Food price inflation will hit Aryzta margins
LAST week's nine-month trading update from Aryzta, the former IAWS, indicating that full-year earnings (after-tax profits) per share would be in line with earlier forecasts of about €3 per share failed to further boost the share price which finished on Friday at €37.45, down a euro for the week.
However, with the Aryzta share price having risen by 22 per cent over the past year, out-performing the index of non-financial Irish shares by almost 20 per cent in the process, it could be argued that the good news was already in the share price.
What the trading update demonstrates, yet again, is that Aryzta is now reaping the benefits of acquisitions it has made over the past year. These include the June 2010 acquisitions of Fresh Start Bakeries and Great Kitchens for a combined $1.08bn (€1.25bn) and the August 2010 purchase of the 50 per cent of Maidstone Bakeries, which it didn't already own, for €349m.

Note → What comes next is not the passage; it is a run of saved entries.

/-- DROP_REM is accepted on a rollout-class store. -/
def dropOk (s : State) (core sl : Nat) : Bool := ((s.ctxOn core sl).map fun p => p.2.tc == 1 && p.2.store).getD false
/-- The words that the running entries still hold for a Sluice, without those of its packet in progress. -/
def dropHead (sl : Nat) (r : RunEntry) : RunEntry :=
  let mine := (r.outq.filter fun x => x.1 == sl).map (·.2)
  let n := (headPacket mine).length
  { r with outq := (r.outq.filter fun x => x.1 != sl) ++ (mine.drop n).map fun w => (sl, w) }
/-- DROP_REM (R278, R287); a dropped packet counts for its arming (DESIGN CHOICE, log 68). -/
def dropRem (s : State) (core sl : Nat) : State :=
  let s := s.bump (Obj.strmDrops core) 1
  match s.ctxOn core sl with
  | some (i, d) =>
    if ((s.core core).ctx i).st == .haltFault then
      let s := landIssued (withdraw s core i) core i
      let s := modSlu s core sl fun q => { q with packets := q.packets.drop 1, taken := 0 }
      let s := modCtx s core i fun c => { c with st := .running, cause := 0, packets := c.packets + 1 }
      packetDone s core i d
    else
      match (s.core core).running.find? fun r => r.outq.any fun x => x.1 == sl with
      | some r =>
        s.modCore core fun c =>
          { (c.modSluice sl fun q => { q with packets := q.packets ++ [[]] }) with
            running := c.running.map fun x => if x == r then dropHead sl x else x }
      | none => s
  | none => s
def flushOk (s : State) (core sl : Nat) : Bool := !rolloutClass s core sl
def resetOk (s : State) (core sl : Nat) : Bool :=
  match s.ctxOn core sl with
  | some (i, _) => ((s.core core).ctx i).st == .haltFault || ((s.core core).ctx i).st == .haltError
  | none => true
/-- RESET (R278). -/
def resetSlu (s : State) (core sl : Nat) : State :=
  match s.ctxOn core sl with
  | some (i, _) => emptySlu (disarm s core i) core sl
  | none => emptySlu s core sl

/-- A write of `SLU.CMD`, checked and applied: 1 DROP_REM, 2 FLUSH, 3 RESET. -/
def sluCmdWrite (v : Nat) (s : State) : Ans :=
  match v with
  | 1 => sluCommand dropOk dropRem s
  | 2 => sluCommand flushOk flushAsk s
  | 3 => sluCommand resetOk resetSlu s
  | _ => Ans.refuse stRange (refuseCmd s (sluSelected s).1 0x3F)
/-- SLUICE_DROP_REM. -/
def execSluiceDropRem (src : CmdSrc) (s : State) : Host.Outcome State Fault Refusal :=
  match src with
  | .unit core sl => .next (unitCommand s core sl dropOk dropRem)
  | .software q => .next (dictWrite s q Obj.sluCmd (sluCommand dropOk dropRem))
/-- SLUICE_FLUSH. -/
def execSluiceFlush (src : CmdSrc) (s : State) : Host.Outcome State Fault Refusal :=
  match src with
  | .unit core sl => .next (unitCommand s core sl flushOk flushAsk)
  | .software q => .next (dictWrite s q Obj.sluCmd (sluCommand flushOk flushAsk))
/-- SLUICE_RESET. -/
def execSluiceReset (src : CmdSrc) (s : State) : Host.Outcome State Fault Refusal :=
  match src with
  | .unit core sl => .next (unitCommand s core sl resetOk resetSlu)
  | .software q => .next (dictWrite s q Obj.sluCmd (sluCommand resetOk resetSlu))
/-- SLUICE_FLUSH_APPLY: an accepted FLUSH at its packet boundary. -/
def execSluiceFlushApply (core : Fin 256) (sl : Fin 16) (s : State) : Host.Outcome State Fault Refusal :=
  if ((s.core core).sluice sl).flush && atBoundary s core sl then .next (flushNow s core sl) else .next s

As a result Aryzta delivered sales growth of 31 per cent to €2.9bn in the nine months to the end of April. Even when the effect of these acquisitions and favourable currency movements are filtered out, underlying revenue growth was still 5.5 per cent. If, as seems likely, the company delivers its promised €3 earnings per share it will represent an annual increase of some 60 per cent.
However, while Aryzta will try to pass on raw material inflation costs on to its customers and wring greater efficiencies from its newly-acquired businesses, the likelihood is that the big multiples will force it to absorb at least some of the pain in the form of lower margins next year.